As determined in Part I of this review, each R.I.P. trocar penetrates less and damages less than a segment of a .22LR segmented hollowpoint. The CCI .22LR segmented hollowpoint broke into pieces and penetrated in a comparable diameter – but to deeper depths – than the R.I.P.’s individual trocars do. So for terminal performance effect, I would rate the trocars as ineffective, since their performance can be exceeded by a couple of segmented varmint rounds from a .22LR. It’s not that they could never force a stop or a kill, just that it’s pretty unlikely. The remaining base of the R.I.P., however, does penetrate deeply enough to reach vital organs, and should be evaluated for its potential in causing an involuntary incapacitation.

Given that context, let’s examine the recovered bullets and see if we can come to any conclusions.


At the top of the picture are recovered bullets from bare organic gelatin. The G2 R.I.P. bullet measures .375” in diameter at the face of it (the shearing off of the trocars left a little bit of stubble at the front face, which increases the diameter a little above the main body of the bullet, which measures .355”). Using the formula for area of a circle (3.14 * radius * radius) we can determine that the G2 R.I.P. base presents 71 square millimeters of potential disruption, in 48.4 grains of weight.

Using the Schwartz Quantitative Ammunition Selection mathematical formulas, we can calculate that the R.I.P.’s base would destroy 19.66 grams of tissue. The HST, on the other hand, expanded to an average diameter of .522”.  That gives it a total surface area nearly twice as large as the G2 R.I.P. bullet, 137 square mm. And, combined with the HST’s deeper penetration, that gives us a total level of tissue destruction of 44.34 grams.

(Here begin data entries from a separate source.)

-- ==== Sys2Proof/Machine/PlinthOps.lean ====
section
/-! DEFINITION. The Plinth (R381 to R400): the tick edge with its loads, weekday and alarms, the backup memory, and the commands and
events of the chapter. -/

namespace Sys2Proof.Machine

/-- Changes the Plinth. -/
def plinthMod (f : Plinth → Plinth) (s : State) : State := { s with plinth := f s.plinth }

/-- Main power is present: every mode but PLINTH (R448). -/
def mainPower (s : State) : Bool := s.modes.mode != .plinth

/-- A message of the drawbar arrives: a demand of its kind, while the module has main power (R17). -/
def drawbarArrives (s : State) : State := if mainPower s then demandClock .drawbar s else s

/-- Management firmware runs: after the beginning of a start. -/
def firmwareRuns (s : State) : Bool := s.modes.mode != .plinth && s.modes.mode != .boot

/-- Ticks of a day (R389). -/
def dayTicks : Nat := 2831155200

/-! ## Alarms (R390, R391) -/

/-- An alarm is armed (R390). -/
def alarmArmed (a : Alarm) : Bool := a.enable && a.mask != 0 && a.wdays != 0

/-- An alarm is armed and matches a count and a weekday (R390). -/
def alarmMatches (a : Alarm) (ticks : BitVec 48) (wday : BitVec 3) : Bool :=
  alarmArmed a && ((ticks ^^^ a.value) &&& a.mask == 0) && a.wdays.getLsbD wday.toNat

/-- Alarm `n`'s flag. -/
def alarmFlag (n : Nat) (p : Plinth) : Bool := if n = 0 then p.alarm0 else p.alarm1

/-- Sets or clears alarm `n`'s flag. -/
def setAlarmFlag (n : Nat) (v : Bool) (p : Plinth) : Plinth :=
  if n = 0 then { p with alarm0 := v } else { p with alarm1 := v }

/-- Firmware finds a flag of an alarm: an EVENT that names it and says whether main power was present, and the flag is cleared
(R391). -/
def noticeAlarm (n : Nat) (main : Bool) (s : State) : State :=
  if alarmFlag n s.plinth then
    record sevEvent (0x0A00 + n) (srcUnit 8) (le 1 n ++ le 1 (b2n main)) (plinthMod (setAlarmFlag n false) s)
  else s

/-! ## The tick edge (R383, R386, R387, R389) -/

/-- The count, the weekday and the day phase after the next edge. -/
def edgeCounts (p : Plinth) : BitVec 48 × BitVec 3 × Word :=
  let load := p.loadWait = 0
  let ticks := if p.pendTicks ∧ load then p.loadHi ++ p.loadLo else p.ticks + 1
  if p.pendWday ∧ load then
    (ticks, if p.loadWday = 7 then 0 else p.loadWday, if p.loadDay.toNat < dayTicks then p.loadDay else 0)
  else if p.phase.toNat + 1 < dayTicks then (ticks, p.wday, p.phase + 1)
  else (ticks, if p.wday.toNat < 6 then p.wday + 1 else 0, 0)

/-- An alarm at an edge: whether it matches now. -/
def alarmEdge (ticks : BitVec 48) (wday : BitVec 3) (a : Alarm) : Alarm := { a with matched := alarmMatches a ticks wday }

/-- One edge of the crystal domain; alarms see the values after it (R387, R390).  `main` says that main power is present: without
it, `CELL_USED` sets (R381), and the edge, 30 µs from the next, ends the 2 µs that a load waits for (R386). -/
def edgePlinth (main : Bool) (p : Plinth) : Plinth :=
  let c := edgeCounts p
  let rise (n : Nat) : Bool :=
    let a := vget alarmReset p.alarms n
    alarmMatches a c.1 c.2.1 && !a.matched
  { p with
    ticks := c.1, wday := c.2.1, phase := c.2.2
    pendTicks := p.pendTicks && p.loadWait != 0, pendWday := p.pendWday && p.loadWait != 0
    alarms := p.alarms.map (alarmEdge c.1 c.2.1)
    alarm0 := p.alarm0 || rise 0, alarm1 := p.alarm1 || rise 1
    loadWait := if main then p.loadWait else 0
    cellUsed := p.cellUsed || !main }

/-- The edge, and what firmware does about alarms that it finds. -/
def plinthEdge (s : State) : State :=
  let t := plinthMod (edgePlinth (mainPower s)) s
  if firmwareRuns t then noticeAlarm 1 true (noticeAlarm 0 true t) else t

/-- Reference ticks of 25 MHz in a second, in units of 1/32,768 of a tick: an edge comes when the crystal phase reaches it. -/
def crystalSpan : Nat := 25000000

/-- Reference ticks from now to the first edge that lies at least 2 µs ahead (R386). -/
def ticksToLoad (p : Plinth) : Nat :=
  let n := (crystalSpan - p.crystal + 32767) / 32768
  if 50 ≤ n then n else n + (crystalSpan + 32767) / 32768

/-- TAI seconds from 1970-01-01 to 2000-01-01, in ns (R375). -/
def tai2000 : Nat := 946684800 * sec

/-- The count of a module time (R388). -/
def ticksOf (t : Nat) : Nat := (t - tai2000) * 32768 / sec

/-- Module time of a count (R375). -/
def timeOfTicks (n : Nat) : Nat := tai2000 + n * sec / 32768

/-! ## The backup memory (R392) -/

/-- The CHECK of words BKP_1 to BKP_15. -/
def bkpCheck (b : Vector Word 16) : Word := crc32c ((b.toList.drop 1).flatMap fun w => le 4 w.toNat)

/-- CHECK is valid. -/
def bkpValid (b : Vector Word 16) : Bool := vget 0 b 0 == bkpCheck b

/-- Puts a new CHECK. -/
def bkpSeal (b : Vector Word 16) : Vector Word 16 := vset b 0 (bkpCheck b)

/-- The initial values of the words, with their CHECK. -/
def bkpInitial : Vector Word 16 := bkpSeal (vset (.replicate 16 0) 1 1)

/-- Firmware writes one word with a new CHECK. -/
def bkpWrite (i : Nat) (v : Word) (s : State) : State :=
  plinthMod (fun p => { p with bkp := bkpSeal (vset p.bkp i v) }) s

/-- Writes words from `i` with a new CHECK. -/
def bkpWrites (i : Nat) (ws : List Word) (s : State) : State :=
  plinthMod (fun p => { p with bkp := bkpSeal ((ws.zipIdx).foldl (fun b w => vset b (i + w.2) w.1) p.bkp) }) s

/-! ## Loads (R386, R387) -/

/-- A write of `RTC_CTRL`: a load bit schedules its load, and while one is pending is ignored with `LOAD_COLLISION`; MARK_LOST sets
`RETAIN_LOST` (R386, R387, R398). -/
def rtcCtrl (loadTicks loadWday markLost : Bool) (p : Plinth) : Plinth :=
  let q := { p with retainLost := p.retainLost || markLost }
  if !(loadTicks || loadWday) then q
  else if p.pendTicks || p.pendWday then { q with collision := true }
  else { q with pendTicks := loadTicks, pendWday := loadWday, loadWait := 50 }

/-- A write of a load register: ignored with `LOAD_COLLISION` while a load is pending (R387). -/
def rtcLoadWrite (f : Plinth → Plinth) (p : Plinth) : Plinth :=
  if p.pendTicks || p.pendWday then { p with collision := true } else f p

/-- A read of `RTC_TICKS_LO` latches the snapshots (R385). -/
def rtcLatch (p : Plinth) : Plinth :=
  { p with hiSnap := p.ticks.extractLsb' 32 16, wdaySnap := p.wday, daySnap := p.phase }

/-! ## Registers (R397 to R400) -/

/-- `RTC_STATUS` (R399). -/
def rtcStatus (p : Plinth) : Word :=
  BitVec.ofNat 32 (atBit p.alarm1 7 + atBit p.alarm0 6 + atBit p.collision 5 + atBit (p.pendTicks || p.pendWday) 4 +
    atBit p.cellUsed 3 + atBit p.battLow 2 + atBit p.retainLost 1)

/-- A write of 1 clears a flag of `RTC_STATUS` (R399). -/
def rtcStatusWrite (v : Word) (p : Plinth) : Plinth :=
  { p with
    alarm1 := p.alarm1 && !v.getLsbD 7, alarm0 := p.alarm0 && !v.getLsbD 6, collision := p.collision && !v.getLsbD 5
    cellUsed := p.cellUsed && !v.getLsbD 3, retainLost := p.retainLost && !v.getLsbD 1 }

/-- Changes alarm `n`. -/
def alarmMod (n : Nat) (f : Alarm → Alarm) (p : Plinth) : Plinth := { p with alarms := vmod p.alarms n f }

/-- What a register of the Plinth reads as (R397); a read of `RTC_TICKS_LO` latches first. -/
def plinthRead (off : Nat) (p : Plinth) : Word :=
  let alarm (n r : Nat) : Word :=
    let a := vget alarmReset p.alarms n
    match r with
    | 0 => a.value.setWidth 32
    | 1 => (a.value >>> 32).setWidth 32
    | 2 => a.mask.setWidth 32
    | 3 => (a.mask >>> 32).setWidth 32
    | _ => BitVec.ofNat 32 (atBit a.enable 8 + a.wdays.toNat)
  match off with
  | 0x000 => p.ticks.setWidth 32
  | 0x004 => p.hiSnap.setWidth 32
  | 0x008 => p.wdaySnap.setWidth 32
  | 0x00C => p.daySnap
  | 0x010 => p.loadLo
  | 0x014 => p.loadHi.setWidth 32
  | 0x018 => p.loadWday.setWidth 32
  | 0x01C => p.loadDay
  | 0x024 => rtcStatus p
  | 0x030 => alarm 0 0
  | 0x034 => alarm 0 1
  | 0x038 => alarm 0 2
  | 0x03C => alarm 0 3
  | 0x040 => alarm 0 4
  | 0x050 => alarm 1 0
  | 0x054 => alarm 1 1
  | 0x058 => alarm 1 2
  | 0x05C => alarm 1 3
  | 0x060 => alarm 1 4
  | _ => if 0x080 ≤ off ∧ off < 0x0C0 then vget 0 p.bkp ((off - 0x80) / 4) else 0

/-- A write of a register of the Plinth (R386, R387, R397 to R400). -/
def plinthWrite (off : Nat) (v : Word) (p : Plinth) : Plinth :=
  let n := if off < 0x050 then 0 else 1
  let lo (x : BitVec 48) : BitVec 48 := (x &&& 0xFFFF00000000#48) ||| v.setWidth 48
  let hi (x : BitVec 48) : BitVec 48 := (x &&& 0xFFFFFFFF#48) ||| ((v &&& 0xFFFF#32).setWidth 48 <<< 32)
  match off with
  | 0x010 => rtcLoadWrite (fun p => { p with loadLo := v }) p
  | 0x014 => rtcLoadWrite (fun p => { p with loadHi := v.setWidth 16 }) p
  | 0x018 => rtcLoadWrite (fun p => { p with loadWday := v.setWidth 3 }) p
  | 0x01C => rtcLoadWrite (fun p => { p with loadDay := v }) p
  | 0x020 => rtcCtrl (v.getLsbD 0) (v.getLsbD 1) (v.getLsbD 2) p
  | 0x024 => rtcStatusWrite v p
  | 0x030 | 0x050 => alarmMod n (fun a => { a with value := lo a.value }) p
  | 0x034 | 0x054 => alarmMod n (fun a => { a with value := hi a.value }) p
  | 0x038 | 0x058 => alarmMod n (fun a => { a with mask := lo a.mask }) p
  | 0x03C | 0x05C => alarmMod n (fun a => { a with mask := hi a.mask }) p
  | 0x040 | 0x060 => alarmMod n (fun a => { a with enable := v.getLsbD 8, wdays := v.setWidth 7 }) p
  | _ => if 0x080 ≤ off ∧ off < 0x0C0 then { p with bkp := vset p.bkp ((off - 0x80) / 4) v } else p

/-! ## Events -/

/-- RTC_TICKS_LO_READ: R385. -/
def execRtcTicksLoRead (s : State) : Host.Outcome State Fault Refusal :=
  .next { plinthMod rtcLatch s with host := { s.host with readValue := s.plinth.ticks.setWidth 32 } }

/-- RTC_CTRL_LOAD_TICKS: R386, R387. -/
def execRtcCtrlLoadTicks (s : State) : Host.Outcome State Fault Refusal := .next (plinthMod (rtcCtrl true false false) s)

/-- RTC_CTRL_LOAD_WDAY: R386, R387. -/
def execRtcCtrlLoadWday (s : State) : Host.Outcome State Fault Refusal := .next (plinthMod (rtcCtrl false true false) s)

/-- RTC_CTRL_MARK_LOST: R398. -/
def execRtcCtrlMarkLost (s : State) : Host.Outcome State Fault Refusal := .next (plinthMod (rtcCtrl false false true) s)

/-- RTC_LOAD_APPLY: the edge at which a pending load applies (R386). -/
def execRtcLoadApply (s : State) : Host.Outcome State Fault Refusal :=
  .next (if (s.plinth.pendTicks || s.plinth.pendWday) ∧ s.plinth.loadWait = 0 then plinthEdge s else s)

/-- RTC_WRAP: the edge at which the count wraps (R383). -/
def execRtcWrap (s : State) : Host.Outcome State Fault Refusal :=
  .next (if s.plinth.ticks = 0xFFFFFFFFFFFF#48 ∧ s.plinth.pendTicks = false then plinthEdge s else s)

/-- DAY_PHASE_ROLLOVER: the edge at which the day phase returns to 0 (R389). -/
def execDayPhaseRollover (s : State) : Host.Outcome State Fault Refusal :=
  .next (if s.plinth.phase.toNat + 1 = dayTicks ∧ s.plinth.pendWday = false then plinthEdge s else s)

/-- RTC_ALARM_MATCH: the edge at which alarm `n` begins to match (R390). -/
def execRtcAlarmMatch (n : Fin 2) (s : State) : Host.Outcome State Fault Refusal :=
  let c := edgeCounts s.plinth
  let a := s.plinth.alarms[n]
  .next (if alarmMatches a c.1 c.2.1 ∧ a.matched = false then plinthEdge s else s)

/-- CELL_MEASUREMENT: R393; the reading in mV. -/
def execCellMeasurement (millivolts : Nat) (s : State) : Host.Outcome State Fault Refusal :=
  .next (
    if mainPower s = false then s
    else if millivolts < 2500 ∧ s.plinth.battLow = false then
      record sevWarning 0x0A02 (srcUnit 8) [] (plinthMod (fun p => { p with battLow := true }) s)
    else if 2600 ≤ millivolts ∧ s.plinth.battLow then
      record sevEvent 0x0A02 (srcUnit 8) [] (plinthMod (fun p => { p with battLow := false }) s)
    else s)

/-- RETENTION_MONITOR_TRIP: R394. -/
def execRetentionMonitorTrip (s : State) : Host.Outcome State Fault Refusal :=
  .next (plinthMod (fun p => { p with retainLost := true }) s)

/-- PLINTH_POWER_ON_RESET: the counters, the weekday, the day phase and the alarms reset, `RETAIN_LOST` sets (R394); the backup memory's
contents are undefined: free values (R392). -/
def execPlinthPowerOnReset (s : State) : Host.Outcome State Fault Refusal :=
  let words := (List.range 16).foldl (fun (b : Vector Word 16) i =>
    vset b i ((Config.freeWord (s.fresh + i)).setWidth 32)) (.replicate 16 0)
  .next { s with
    plinth := { plinthReset with bkp := words, crystal := s.plinth.crystal, battLow := s.plinth.battLow }
    fresh := s.fresh + 16 }

/-! ## Commands -/

/-- RTC_ALARM_SET (R391): the request names an alarm above 1, or would match always or never while enabled. -/
def execRtcAlarmSet (m : MbxId) (s : State) : Host.Outcome State Fault Refusal :=
  .next (runCommand 0x0805 m (fun q s =>
    let n := fld8 q.pay 0
    let on := bit (fld8 q.pay 1) 0
    let mask := BitVec.ofNat 48 (fld64 q.pay 12)
    let wdays := BitVec.ofNat 7 (fld8 q.pay 2)
    if 1 < n ∨ (on ∧ (mask = 0 ∨ wdays = 0)) then (s, st stInconsistent)
    else
      (plinthMod (alarmMod n (fun a =>
        { a with value := BitVec.ofNat 48 (fld64 q.pay 4), mask := mask, wdays := wdays, enable := on })) s,
        st stOk)) s)

/-- BACKUP_READ (R392). -/
def execBackupRead (m : MbxId) (s : State) : Host.Outcome State Fault Refusal :=
  .next (readCommand 0x0806 m (fun q s =>
    let first := fld8 q.pay 0
    let n := fld8 q.pay 1
    if n = 0 ∨ 16 < n ∨ 16 < first + n then st stInconsistent
    else ok ((List.range' first n).flatMap fun i => le 4 (vget 0 s.plinth.bkp i).toNat)) s)

/-- BACKUP_WRITE (R392). -/
def execBackupWrite (m : MbxId) (s : State) : Host.Outcome State Fault Refusal :=
  .next (runCommand 0x0807 m (fun q s =>
    let first := fld8 q.pay 0
    let n := fld8 q.pay 1
    if n = 0 ∨ 8 < n ∨ 16 < first + n then (s, st stInconsistent)
    else if first < 8 then (s, st stRefusedState)
    else (bkpWrites first ((List.range n).map fun i => fldW q.pay (4 + 4 * i)) s, st stOk)) s)

end Sys2Proof.Machine
end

How much meat destruction is that? It’s about as much as a hot dog; imagine someone carving a hot dog’s worth of flesh out of your body, and that’s about what a 9mm HST will do. In comparison, the G2 R.I.P. did a little less than half that much damage. Still substantial, but more on par with a .380 ACP hollowpoint than a 9mm hollowpoint. As far as total tissue destruction, we could up the G2 R.I.P.’s total some if we added up the trocar penetration. But in terminal ballistics the quest isn’t about total overall tissue destruction, it’s about disrupting the vital organs, and the trocars don’t penetrate deeply enough to likely affect the vitals.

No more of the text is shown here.